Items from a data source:
════════════════

/-- The hypotheses of IdlePartTakesEventsThenRequestsThenFrames are met. -/
theorem witness_IdlePart_frames : (quietPort { sending := some .report }).port.sending ≠ none ∧
    (quietPort { sending := some .report }).port.resetWaiting = none ∧ (quietPort { sending := some .report }).port.inbound = [] ∧
    (quietPort { reply := some someReply }).port.reply ≠ none ∧ (quietPort { reply := some someReply }).port.sending = none ∧
    (quietPort { reports := [.level 3 .off false] }).port.reports ≠ [] := by decide +kernel

/-- The hypotheses of EveryRequestIsAnswered are met. -/
theorem witness_EveryRequestIsAnswered : PortFree (quietPort { inbound := [identRequest] }) ∧
    (quietPort { inbound := [identRequest] }).port.inbound = identRequest :: [] ∧ (0x80 : Byte) ∉ Config.requestCodes ∧ (0x01 : Byte) ∈ Config.requestCodes ∧
    ({ tag := 7, code := 0x22, payload := [0, 0, 20] } : Request).payload.length ∉ [4] := by
  unfold PortFree; decide +kernel

/-- The hypotheses of ReceiverHuntsAndDiscards are met. -/
theorem witness_ReceiverHuntsAndDiscards : quiet.port.receiver = .hunt ∧
    (quietPort { receiver := .frame [0, 1, 2, 3, 4, 5] }).port.receiver = .frame ([0, 1, 2, 3, 4] ++ [] ++ [5]) ∧
    [(5 : Byte), 0] ≠ crcBytes ([1, 2, 3, 4] ++ []) ∧ (quietPort { receiver := .frame [] }).port.receiver = .frame [] ∧
    250 < (251 : Byte).toNat := by decide +kernel

/-- The hypotheses of GoodFramesAreQueued are met. -/
theorem witness_GoodFramesAreQueued : quiet.port.receiver = .hunt ∧
    frameBytes 1 7 1 0 [] = [0xA5, 0, 1, 7, 1, 0, 0x44] ++ [0xD5] ∧ quiet.port.inbound.length < 8 ∧
    (quietPort { inbound := List.replicate 8 identRequest }).port.receiver = .hunt ∧
    8 ≤ (quietPort { inbound := List.replicate 8 identRequest }).port.inbound.length := by decide +kernel

/-- The hypotheses of TransmitterSendsRepliesFirst are met. -/
theorem witness_TransmitterSendsRepliesFirst : (quietPort { reply := some someReply }).port.sending = none ∧
    (quietPort { reply := some someReply }).port.reply = some someReply ∧
    (quietPort { reports := [.level 3 .off false] }).port.reports = .level 3 .off false :: [] ∧
    (quietPort { sending := some .reply }).port.sending ≠ none := by decide +kernel

/-- The hypotheses of SegmentedRepliesJoin are met. -/
theorem witness_SegmentedRepliesJoin : (quietPort { reply := some { someReply with payload := List.replicate 300 7 } }).port.reply =
      some { someReply with payload := List.replicate 300 7 } ∧ someReply.next = 0 ∧
    (quietPort { reply := some { someReply with payload := List.replicate 300 7 } }).port.sending = none := by decide +kernel

/-- The hypotheses of ReportsArePlaced are met. -/
theorem witness_ReportsArePlaced : State.reset.port.enables[(Report.schedule true 1 2 3).kind.index] = true ∧
    (Report.schedule true 1 2 3).levelChannel = none ∧ State.reset.port.reports.length < 32 ∧
    State.reset.port.enables[(Report.level 3 .off false).kind.index] = false ∧
    (watching.port.enables[(Report.level 3 .off false).kind.index] = true ∧
      ∃ w ∈ watching.port.watches.toList, w.inUse = true ∧ (3 : ChanNo).val &&& w.mask = w.value &&& w.mask) := by decide +kernel

/-- The hypotheses of IdentAndStatusAreRead are met. -/
theorem witness_IdentAndStatusAreRead : PortFree State.reset := by unfold PortFree; decide +kernel

/-- The hypotheses of HeartbeatIsJudged are met. -/
theorem witness_HeartbeatIsJudged_timer : (∀ x ∈ [1998, 1999],
      (quietPort { heartbeat := { timer := some x } }).port.heartbeat.timer = some x) ∧
    .portClockStep 0 = (quietPort {}).nextStep (.portClockStep ·) ∧ 1998 + 1 < (quietPort {}).port.heartbeat.upper ∧ (quietPort {}).port.heartbeat.upper ≤ 1999 + 1 := by decide +kernel

/-- The hypotheses of HeartbeatIsJudged are met. -/
theorem witness_HeartbeatIsJudged : PortFree quiet ∧ quiet.port.heartbeat.timer = none ∧
    (∀ x ∈ [99, 100], PortFree (quietPort { heartbeat := { lower := 100, timer := some x } }) ∧
      (quietPort { heartbeat := { lower := 100, timer := some x } }).port.heartbeat.timer = some x) := by
  unfold PortFree; decide +kernel

/-- The hypotheses of ReportModeAndWatchesAreWritten are met. -/
theorem witness_ReportModeAndWatchesAreWritten : PortFree quiet ∧ (∃ x ∈ [(0 : Nat), 1, 2, 0, 0, 0, 0, 0, 0], 1 < x) := by unfold PortFree; decide +kernel

/-- The hypotheses of ResetWaitsForItsReply are met. -/
theorem witness_ResetWaitsForItsReply : PortFree quiet ∧ (quietPort { resetWaiting := some .all }).port.reply = none ∧
    (quietPort { resetWaiting := some .all }).port.resetWaiting = some .all ∧ quiet.port.resetWaiting = none := by
  unfold PortFree; decide +kernel

/-- The hypotheses of PowerOnRestoresEveryBlock are met. -/
theorem witness_PowerOnRestoresEveryBlock : (quietPort { resetWaiting := some .all }).port.reply = none ∧
    (quietPort { resetWaiting := some .all }).port.resetWaiting = some .all := by decide +kernel

/-- The hypotheses of ShowReadoutsCarryTheirFields are met. -/
theorem witness_ShowReadouts : PortFree twoCues ∧ 80 + 16 ≤ 96 ∧ 96 < 81 + 16 ∧ 0 + 16 ≤ 16 ∧
    twoCues.store.cues.Pairwise (fun a b => a.number < b.number) ∧ lookupExact twoCues.store.cues 10 ≠ none ∧
    lookupExact twoCues.store.cues 11 = none ∧ lookupAtOrAbove twoCues.store.cues 11 ≠ none := by unfold PortFree; decide +kernel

════════════════

◆ **Task description**: Read the entries above and find each line holding the word "PortFree". Copy it out.

◆ **Finished task**:
theorem witness_EveryRequestIsAnswered : PortFree (quietPort { inbound := [identRequest] }) ∧
  unfold PortFree; decide +kernel
theorem witness_IdentAndStatusAreRead : PortFree State.reset := by unfold PortFree; decide +kernel
theorem witness_HeartbeatIsJudged : PortFree quiet ∧ quiet.port.heartbeat.timer = none ∧
    (∀ x ∈ [99, 100], PortFree (quietPort { heartbeat := { lower := 100, timer := some x } }) ∧
  unfold PortFree; decide +kernel
theorem witness_ReportModeAndWatchesAreWritten : PortFree quiet ∧ (∃ x ∈ [(0 : Nat), 1, 2, 0, 0, 0, 0, 0, 0], 1 < x) := by unfold PortFree; decide +kernel
theorem witness_ResetWaitsForItsReply : PortFree quiet ∧ (quietPort { resetWaiting := some .all }).port.reply = none ∧
  unfold PortFree; decide +kernel
theorem witness_ShowReadouts : PortFree twoCues ∧ 80 + 16 ≤ 96 ∧ 96 < 81 + 16 ∧ 0 + 16 ≤ 16 ∧
    lookupExact twoCues.store.cues 11 = none ∧ lookupAtOrAbove twoCues.store.cues 11 ≠ none := by unfold PortFree; decide +kernel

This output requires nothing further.